Кладовщица Маша с испугом смотрела на него. Аксиома молчала.
Когда Абрашков наконец заметил, что веселая Аксиома, которая всегда шуткой гасила его гнев, молчит и смотрит в окно, он замолчал. Чего она уставилась в окно? Он тоже посмотрел: его машина уже была разгружена. Абрашкову стало неловко.
— Этот такелажник всегда с фокусами, — как бы оправдываясь, проговорил он. — Мог ведь сказать, что сейчас будет разгружать… В общем, ты, Нина, не серчай, погорячился я. — Он открыл дверь. — Так мир, Нина?
Все так же глядя в окно, она тихо сказала:
— Если вы еще раз посмеете здесь кричать, я добьюсь, чтобы вас сняли с рейса… Ясно?!
— Ясно. — Он тихо закрыл дверь и, смущенно улыбаясь, пошел к машине.

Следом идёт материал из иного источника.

-- ==== Sys2Proof/Tests/Slice0.lean ====
section
/-! SUPPORT. Tests of the model: the well-formedness checks, words written out from the spec's encodings, and for every statement with
hypotheses a small machine and operands that meet them, clause by clause. -/

namespace Sys2Proof.Tests
open Sys2Proof Sys2Proof.Machine

set_option Elab.async false

/-! ## Well-formed commands -/

/-- R54: a word of ADD under SUB's row; R376: no ring 4095; R399: no error type 0xFF; R4: a byte write. -/
theorem test_ill_formed_commands :
    (Instr.sub ⟨0, 0, 0, 0x0200, 0⟩).wordsOk = false ∧ (Instr.descriptorFetch 4095).ringOk = false ∧ (Instr.ringEnable 1037 0).ringOk = false ∧
    (Instr.errorReport 0 0xFF 0 ⟨none, .plain, .good⟩).errOk = false ∧ (Instr.registerWrite 0xF0900000000 0 0 false).accessOk = false ∧
    (Instr.registerWrite 0xF0900000002 2 0 false).accessOk = false ∧
    ([Instr.sub ⟨0, 0, 0, 0x0200, 0⟩, .descriptorFetch 4095, .errorReport 0 0xFF 0 ⟨none, .plain, .good⟩, .registerWrite 0xF0900000002 2 0 false].all
      (fun i => !i.wf)) = true := by decide +kernel

theorem test_well_formed_commands :
    ([Instr.add ⟨0, 0, 0, 0x0200, 0⟩, .descriptorFetch 1024, .ringEnable 2303 0, .errorReport 14 0x13 32 ⟨some 0, .plain, .good⟩, .registerWrite 0xF0900000000 2 0 false,
      .tapReset].all (fun i => i.wf)) = true := by decide +kernel

/-- The row of an undefined word is any core row: it raises UNDEF (R54). -/
theorem test_undefined_words_are_well_formed : (Instr.sub ⟨0, 0, 0, 0x000F, 0⟩).wf = true := by decide +kernel

/-! ## Words, from the encoding tables (R52, R56 to R64) -/

/-- Short words: condition, major and minor, each written in its four bytes' places. -/
theorem test_short_words :
    opOf 0x0000 0 = some .nop ∧ opOf 0x000D 0 = some (.flushs .s) ∧ opOf 0x0012 0 = some .slotinvVmid ∧
    opOf 0x0140 0 = some (.stk .rot) ∧ opOf 0x019F 0 = some (.pick 15) ∧ opOf 0x0207 0 = some (.alu2 .andn) ∧ opOf 0x021A 0 = some (.alu2 .subs) ∧
    opOf 0x030C 0 = some (.alu1 .sat16) ∧ opOf 0x04FF 0 = some (.pushi 0xFF) ∧ opOf 0x0580 0 = some (.addi 0x80) ∧
    opOf 0x067F 0 = some (.ld 1 true 31) ∧ opOf 0x0795 0 = some (.st 2 21) ∧ opOf 0x0838 0 = some (.lda 0 true 3) ∧ opOf 0x0950 0 = some (.sta 1 2) ∧
    opOf 0x0A7F 0 = some (.br 0x7F) ∧ opOf 0x0B02 0 = some .ret ∧ opOf 0x0C80 0 = some (.gets 0x80) ∧ opOf 0x0D06 0 = some (.puts 6) ∧
    opOf 0x0E05 0 = some (.atom .fxor) ∧ opOf 0x0F5C 0 = some (.mulg .cmac 3) ∧ opOf 0x1038 0 = some (.ext15p 3) ∧
    opOf 0x1054 0 = some (.prd 2 2) ∧ opOf 0x106A 0 = some (.pwr 1 1) ∧ opOf 0x1130 0 = some .lockfill := by decide +kernel

/-- Long words. -/
theorem test_long_words :
    opOf 0x1800 0x8001 = some (.lit16 0x8001) ∧ opOf 0x1900 0x1234 = some (.lithi 0x1234) ∧ opOf 0x1AFF 0xFFFE = some (.brl 0xFFFFFE) ∧
    opOf 0x1B01 0x0002 = some (.calll 0x010002) ∧ opOf 0x1C60 0xFFFF = some (.ldl 1 true 0xFFFF) ∧ opOf 0x1C90 0x0004 = some (.stl 2 4) ∧
    opOf 0x1D30 0x00F0 = some (.alui .xor 0x00F0) := by decide +kernel

/-- Conditions (R53), and lengths, a reserved long major's among them (R52). -/
theorem test_conditions_and_lengths :
    condOf 0xE200 = 7 ∧ condOf 0x2200 = 1 ∧ opLen 0x0200 = 2 ∧ opLen 0x1800 = 4 ∧ opLen 0x1F00 = 4 ∧ opOf 0x1F00 0 = none ∧
    condTrue 3 0x8 = true ∧ condTrue 3 0x9 = false ∧ condTrue 7 0x10 = true ∧ condTrue 6 0x4 = false := by decide +kernel
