-- ==== Sys2Proof/Machine/State.lean ====
section
/-! DEFINITION. The state of one core (10_state.md R38), the observation it keeps (40_datapath.md R154), and the ways a
step of the model could stop. -/

namespace Sys2Proof.Machine

/-- N, Z, C, V (10_state.md R28). -/
structure Flags where
  n : Bool
  z : Bool
  c : Bool
  v : Bool
  deriving DecidableEq, Repr

/-- The value of the `fault` register (10_state.md R31, 60_exceptions.md R281). These are the core's own fatal faults,
which a step TAKES as a next state (60_exceptions.md R287). Their codes 0 to 4 are `FaultKind.code`
(Machine/Ops.lean). -/
inductive FaultKind
  /-- No fault. -/
  | none
  /-- Raised at decode by a word that is no instruction (60_exceptions.md R282). -/
  | unknownOpcode
  /-- Raised at fetch when pc has no instruction in the program (60_exceptions.md R283). -/
  | invalidPC
  /-- Raised by a misaligned 8- or 4-byte access (60_exceptions.md R284). -/
  | alignmentFault
  /-- Raised by an aligned access past MEM_SIZE (60_exceptions.md R285). -/
  | memoryBoundsFault
  deriving DecidableEq, Repr

/-- `ALUOp`, the class of ALU operation (40_datapath.md R131). -/
inductive AluClass
  | add | sub | pass | rType | none
  deriving DecidableEq, Repr

/-- `ControlSignals` (40_datapath.md R130), in the order of the table of R132. -/
structure ControlSignals where
  regWrite : Bool
  aluSrc : Bool
  memRead : Bool
  memWrite : Bool
  memToReg : Bool
  branch : Bool
  uncondBranch : Bool
  flagWrite : Bool
  aluOp : AluClass
  halt : Bool
  deriving DecidableEq, Repr

/-- `StepObservation` (40_datapath.md R154). -/
structure StepObservation where
  pcBefore : Word
  nextPc : Word
  raw : Option InstrWord
  signals : Option ControlSignals
  aluResult : Option Word
  memAddr : Option Word
  memRead : Bool
  memWrite : Bool
  regWritten : Option RegIdx
  regValue : Option Word
  flagsAfter : Flags
  halted : Bool
  fault : FaultKind
  deriving DecidableEq, Repr

/-- Instruction memory (10_state.md R34): the words at `base`, `base + 4`, and so on. The source line and mnemonic
text of R34 are read by no rule and are left out. -/
structure Program where
  base : Word
  words : List InstrWord
  deriving DecidableEq, Repr

/-- Data memory (20_memory.md R50), as the bytes that differ from what an unlisted address reads as, by rising
address (`Memory.wf`, Machine/Ops.lean). -/
abbrev Memory := List Host.Cell

/-- The complete state of one core (10_state.md R38). -/
structure State where
  /-- The address of the instruction the next step executes (10_state.md R26). -/
  pc : Word
  /-- X0 to X30; X31 is not stored (10_state.md R22, R23). -/
  x : Vector Word 31
  /-- N, Z, C, V (10_state.md R28). -/
  flags : Flags
  /-- Set by HALT and by every fault, cleared by `load` and `reset` (10_state.md R30). -/
  halted : Bool
  /-- Why the core halted (10_state.md R31). -/
  fault : FaultKind
  /-- The observation of the most recent step (10_state.md R32). -/
  lastObs : Option StepObservation
  /-- MEM_SIZE, the number of bytes of data memory: a parameter of the core (00_scope.md R6), kept by every step. -/
  memSize : Nat
  /-- The data memory's bytes (10_state.md R33). -/
  dmem : Memory
  /-- The loaded program (10_state.md R34). -/
  program : Program
  deriving DecidableEq, Repr

/-- The ways a step could stop with a fault of the MODEL. There is none: every fault of the core is fatal but
described, and the step takes it as a next state (60_exceptions.md R287), so nothing raises one. -/
inductive Fault
  deriving DecidableEq, Repr

/-- The ways a step could be refused. -/
inductive Refusal
  /-- Raised by an arm of `exec` for an instruction that has no meaning yet; no arm raises it now. Safe: nothing can
  be proved of a run past it. -/
  | notModelled (mnemonic : String)
  deriving DecidableEq, Repr

/-- N = Z = C = V = 0 (70_reset_and_hazards.md R319). -/
def Flags.clear : Flags := ⟨false, false, false, false⟩

/-- The program with no word; its load address is 0 (70_reset_and_hazards.md R311, decision D21). -/
def Program.empty : Program := ⟨0, []⟩

/-- The machine right after reset (70_reset_and_hazards.md R319), with no program in it and nothing listed in memory
(log entry 2); MEM_SIZE is `resetMemSize` (log entry 1). -/
def State.reset : State where
  pc := 0
  x := Vector.replicate 31 0
  flags := .clear
  halted := false
  fault := .none
  lastObs := .none
  memSize := resetMemSize
  dmem := []
  program := .empty

end Sys2Proof.Machine
end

…В этот день еще много раз она поднималась и спускалась по лестнице, отвечала на телефонные звонки, звонила сама. В восемь часов вечера монтажники второй смены видели, как она, сильно ссутулившись, выходила за ворота.
— До свидания, Нина Петровна! — закричала сверху стыковщица.
Она остановилась и помахала рукой.
С этого дня Аксиому все на стройке начали звать Ниной Петровной.